● **INSTRUCTIONS FOR THE TASK**:
Go over the records and copy every line with the string "stands".

Excerpts from a dataset
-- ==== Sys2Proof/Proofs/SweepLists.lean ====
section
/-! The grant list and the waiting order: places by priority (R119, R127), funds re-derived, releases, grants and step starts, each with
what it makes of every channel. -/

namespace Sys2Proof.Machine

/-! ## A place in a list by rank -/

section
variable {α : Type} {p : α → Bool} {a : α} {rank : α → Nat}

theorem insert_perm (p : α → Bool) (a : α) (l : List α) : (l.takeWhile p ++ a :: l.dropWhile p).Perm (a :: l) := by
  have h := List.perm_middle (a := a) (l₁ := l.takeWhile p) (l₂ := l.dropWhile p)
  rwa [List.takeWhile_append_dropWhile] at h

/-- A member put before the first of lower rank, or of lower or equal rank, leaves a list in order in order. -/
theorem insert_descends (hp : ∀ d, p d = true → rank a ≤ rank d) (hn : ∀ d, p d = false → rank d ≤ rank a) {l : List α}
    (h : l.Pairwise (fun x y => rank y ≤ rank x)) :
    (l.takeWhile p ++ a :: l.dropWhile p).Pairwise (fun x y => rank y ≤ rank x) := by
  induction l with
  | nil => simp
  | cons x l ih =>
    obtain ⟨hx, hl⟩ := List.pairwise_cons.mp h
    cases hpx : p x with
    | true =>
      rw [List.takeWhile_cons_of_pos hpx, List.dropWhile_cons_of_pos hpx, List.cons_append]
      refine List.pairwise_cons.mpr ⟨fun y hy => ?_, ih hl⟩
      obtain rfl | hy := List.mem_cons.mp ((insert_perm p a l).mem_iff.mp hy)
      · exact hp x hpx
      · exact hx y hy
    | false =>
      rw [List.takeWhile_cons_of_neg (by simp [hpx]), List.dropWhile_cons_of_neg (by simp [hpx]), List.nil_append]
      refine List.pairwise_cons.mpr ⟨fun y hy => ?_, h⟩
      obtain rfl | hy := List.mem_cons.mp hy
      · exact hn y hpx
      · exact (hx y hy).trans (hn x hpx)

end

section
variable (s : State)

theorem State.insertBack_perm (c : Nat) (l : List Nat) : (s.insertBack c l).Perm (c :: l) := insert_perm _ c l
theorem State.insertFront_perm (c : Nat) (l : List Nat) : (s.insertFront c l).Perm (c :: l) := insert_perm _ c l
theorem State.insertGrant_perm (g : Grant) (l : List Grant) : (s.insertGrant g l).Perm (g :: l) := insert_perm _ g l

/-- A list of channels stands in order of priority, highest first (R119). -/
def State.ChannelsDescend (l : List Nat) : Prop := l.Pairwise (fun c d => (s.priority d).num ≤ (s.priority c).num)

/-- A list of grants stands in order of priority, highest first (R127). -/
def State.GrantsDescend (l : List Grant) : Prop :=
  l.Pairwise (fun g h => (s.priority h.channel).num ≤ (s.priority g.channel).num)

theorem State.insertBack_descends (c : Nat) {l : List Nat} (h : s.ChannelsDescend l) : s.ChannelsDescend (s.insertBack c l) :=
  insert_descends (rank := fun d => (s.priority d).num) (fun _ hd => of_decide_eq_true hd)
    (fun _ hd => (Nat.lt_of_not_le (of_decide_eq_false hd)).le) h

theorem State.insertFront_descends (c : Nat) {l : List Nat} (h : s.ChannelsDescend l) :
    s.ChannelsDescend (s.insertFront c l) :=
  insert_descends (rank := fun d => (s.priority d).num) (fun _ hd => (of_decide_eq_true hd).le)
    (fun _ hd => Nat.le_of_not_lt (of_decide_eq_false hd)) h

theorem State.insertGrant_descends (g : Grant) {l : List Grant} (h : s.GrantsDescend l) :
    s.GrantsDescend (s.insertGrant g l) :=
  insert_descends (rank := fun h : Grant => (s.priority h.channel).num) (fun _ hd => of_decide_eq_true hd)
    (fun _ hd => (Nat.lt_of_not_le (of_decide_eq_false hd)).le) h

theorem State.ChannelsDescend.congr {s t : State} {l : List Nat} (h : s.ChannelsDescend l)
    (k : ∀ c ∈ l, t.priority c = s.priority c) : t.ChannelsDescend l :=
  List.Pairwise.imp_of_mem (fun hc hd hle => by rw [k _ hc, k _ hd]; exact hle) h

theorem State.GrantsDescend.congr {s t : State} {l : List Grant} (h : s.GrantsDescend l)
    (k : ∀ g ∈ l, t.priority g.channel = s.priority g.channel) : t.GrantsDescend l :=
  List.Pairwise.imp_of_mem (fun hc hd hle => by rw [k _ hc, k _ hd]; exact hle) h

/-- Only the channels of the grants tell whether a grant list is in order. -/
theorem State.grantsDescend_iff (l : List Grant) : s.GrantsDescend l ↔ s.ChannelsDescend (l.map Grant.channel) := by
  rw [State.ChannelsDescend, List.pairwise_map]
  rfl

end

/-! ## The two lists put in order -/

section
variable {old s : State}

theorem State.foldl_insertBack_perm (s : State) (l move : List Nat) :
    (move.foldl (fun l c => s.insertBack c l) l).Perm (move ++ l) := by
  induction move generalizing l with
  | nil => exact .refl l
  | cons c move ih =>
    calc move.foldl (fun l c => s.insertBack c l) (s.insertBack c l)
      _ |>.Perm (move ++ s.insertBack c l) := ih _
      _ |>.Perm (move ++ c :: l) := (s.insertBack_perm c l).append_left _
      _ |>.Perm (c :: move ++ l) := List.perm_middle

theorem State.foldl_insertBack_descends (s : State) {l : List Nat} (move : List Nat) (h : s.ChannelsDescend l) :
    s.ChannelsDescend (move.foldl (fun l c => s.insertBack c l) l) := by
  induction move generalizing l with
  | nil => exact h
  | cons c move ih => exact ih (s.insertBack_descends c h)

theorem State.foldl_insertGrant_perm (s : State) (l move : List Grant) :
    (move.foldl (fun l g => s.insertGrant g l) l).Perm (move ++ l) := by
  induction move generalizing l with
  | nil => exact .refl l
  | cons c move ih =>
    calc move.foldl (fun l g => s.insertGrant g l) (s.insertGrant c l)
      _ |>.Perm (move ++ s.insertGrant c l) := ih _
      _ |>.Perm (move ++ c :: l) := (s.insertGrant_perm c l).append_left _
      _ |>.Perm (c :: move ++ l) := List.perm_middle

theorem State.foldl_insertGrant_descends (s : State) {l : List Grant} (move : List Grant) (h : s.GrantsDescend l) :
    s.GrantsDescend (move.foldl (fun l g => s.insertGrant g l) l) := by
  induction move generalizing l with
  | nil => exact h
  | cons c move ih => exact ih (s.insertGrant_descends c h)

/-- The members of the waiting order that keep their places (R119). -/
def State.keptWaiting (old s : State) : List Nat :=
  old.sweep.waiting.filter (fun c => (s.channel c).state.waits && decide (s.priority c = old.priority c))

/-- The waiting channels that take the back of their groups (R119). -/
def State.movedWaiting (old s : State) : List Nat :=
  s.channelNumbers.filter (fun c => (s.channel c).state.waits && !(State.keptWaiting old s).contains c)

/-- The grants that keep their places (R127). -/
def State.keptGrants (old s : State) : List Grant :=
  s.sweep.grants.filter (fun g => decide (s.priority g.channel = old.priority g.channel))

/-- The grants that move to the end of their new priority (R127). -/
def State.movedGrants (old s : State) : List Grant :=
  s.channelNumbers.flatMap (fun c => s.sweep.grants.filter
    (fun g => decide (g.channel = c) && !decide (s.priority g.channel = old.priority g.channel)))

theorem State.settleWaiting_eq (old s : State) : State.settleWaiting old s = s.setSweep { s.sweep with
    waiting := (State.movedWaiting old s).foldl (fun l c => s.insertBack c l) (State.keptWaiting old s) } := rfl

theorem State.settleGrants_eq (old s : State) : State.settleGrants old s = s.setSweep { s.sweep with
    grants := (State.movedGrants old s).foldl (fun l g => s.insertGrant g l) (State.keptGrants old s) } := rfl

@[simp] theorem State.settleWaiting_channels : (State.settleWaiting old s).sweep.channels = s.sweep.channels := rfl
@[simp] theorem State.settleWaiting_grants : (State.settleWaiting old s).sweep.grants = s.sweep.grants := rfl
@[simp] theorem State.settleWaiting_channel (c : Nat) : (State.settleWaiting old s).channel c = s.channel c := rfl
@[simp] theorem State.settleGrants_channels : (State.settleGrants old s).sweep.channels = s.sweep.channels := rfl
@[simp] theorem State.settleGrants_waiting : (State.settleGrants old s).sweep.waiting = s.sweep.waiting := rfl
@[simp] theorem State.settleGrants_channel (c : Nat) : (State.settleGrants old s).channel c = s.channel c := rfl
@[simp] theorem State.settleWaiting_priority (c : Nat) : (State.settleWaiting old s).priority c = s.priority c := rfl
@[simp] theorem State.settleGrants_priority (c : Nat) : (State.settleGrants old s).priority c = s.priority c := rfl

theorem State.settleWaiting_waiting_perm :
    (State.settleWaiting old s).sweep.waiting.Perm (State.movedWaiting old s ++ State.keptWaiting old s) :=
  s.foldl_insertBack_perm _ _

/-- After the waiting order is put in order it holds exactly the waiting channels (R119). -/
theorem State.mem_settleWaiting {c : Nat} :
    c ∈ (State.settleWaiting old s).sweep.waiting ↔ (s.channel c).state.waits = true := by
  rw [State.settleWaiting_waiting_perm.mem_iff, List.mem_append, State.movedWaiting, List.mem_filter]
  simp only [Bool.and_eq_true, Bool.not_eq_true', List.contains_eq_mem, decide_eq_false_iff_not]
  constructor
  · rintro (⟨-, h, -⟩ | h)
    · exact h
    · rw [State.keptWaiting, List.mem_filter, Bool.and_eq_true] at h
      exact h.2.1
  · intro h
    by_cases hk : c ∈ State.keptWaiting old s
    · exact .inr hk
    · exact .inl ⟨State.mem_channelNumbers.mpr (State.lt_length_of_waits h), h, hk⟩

---

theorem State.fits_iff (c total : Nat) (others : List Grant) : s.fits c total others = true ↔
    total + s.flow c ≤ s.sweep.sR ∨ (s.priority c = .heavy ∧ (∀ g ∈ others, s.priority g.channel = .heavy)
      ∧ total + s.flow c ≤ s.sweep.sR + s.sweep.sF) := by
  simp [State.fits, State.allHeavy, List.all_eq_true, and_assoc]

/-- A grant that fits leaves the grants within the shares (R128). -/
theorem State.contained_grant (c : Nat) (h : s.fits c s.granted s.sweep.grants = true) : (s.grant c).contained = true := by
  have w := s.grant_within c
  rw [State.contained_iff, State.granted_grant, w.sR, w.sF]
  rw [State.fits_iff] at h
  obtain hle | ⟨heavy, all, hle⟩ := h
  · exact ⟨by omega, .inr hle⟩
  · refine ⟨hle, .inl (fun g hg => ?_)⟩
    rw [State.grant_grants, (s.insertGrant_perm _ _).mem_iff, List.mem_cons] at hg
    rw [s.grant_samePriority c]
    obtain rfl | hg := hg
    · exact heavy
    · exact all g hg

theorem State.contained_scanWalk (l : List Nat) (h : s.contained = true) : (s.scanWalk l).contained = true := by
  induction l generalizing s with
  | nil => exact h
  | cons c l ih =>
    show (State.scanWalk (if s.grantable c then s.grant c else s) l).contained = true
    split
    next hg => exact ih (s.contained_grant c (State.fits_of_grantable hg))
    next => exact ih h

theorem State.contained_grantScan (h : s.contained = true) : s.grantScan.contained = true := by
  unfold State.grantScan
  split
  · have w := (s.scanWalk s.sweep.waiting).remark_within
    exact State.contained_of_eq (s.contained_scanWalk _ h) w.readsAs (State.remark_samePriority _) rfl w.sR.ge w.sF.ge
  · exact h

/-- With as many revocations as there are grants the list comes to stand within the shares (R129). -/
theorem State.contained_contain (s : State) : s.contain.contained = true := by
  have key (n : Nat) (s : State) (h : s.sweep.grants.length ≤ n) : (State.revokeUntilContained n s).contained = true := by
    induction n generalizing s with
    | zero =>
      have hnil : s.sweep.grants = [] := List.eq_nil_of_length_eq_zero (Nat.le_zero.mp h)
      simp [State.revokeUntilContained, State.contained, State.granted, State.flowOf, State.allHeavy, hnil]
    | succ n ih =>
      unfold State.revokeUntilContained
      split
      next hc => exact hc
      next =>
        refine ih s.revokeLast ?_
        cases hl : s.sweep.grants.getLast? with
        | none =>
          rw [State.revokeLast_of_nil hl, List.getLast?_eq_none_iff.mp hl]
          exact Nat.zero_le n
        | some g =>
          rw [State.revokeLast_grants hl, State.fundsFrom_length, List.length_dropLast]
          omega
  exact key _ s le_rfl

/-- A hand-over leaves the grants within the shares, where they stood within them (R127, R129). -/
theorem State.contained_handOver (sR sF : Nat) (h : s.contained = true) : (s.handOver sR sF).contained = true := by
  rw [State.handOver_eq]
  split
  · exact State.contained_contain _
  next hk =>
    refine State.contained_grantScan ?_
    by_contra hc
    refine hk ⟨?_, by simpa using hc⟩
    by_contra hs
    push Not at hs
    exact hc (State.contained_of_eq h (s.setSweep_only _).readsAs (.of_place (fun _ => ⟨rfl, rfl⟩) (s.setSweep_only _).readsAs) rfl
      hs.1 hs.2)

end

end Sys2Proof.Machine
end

● **ANSWER TO THIS PROBLEM**:
/-- A list of channels stands in order of priority, highest first (R119). -/
/-- A list of grants stands in order of priority, highest first (R127). -/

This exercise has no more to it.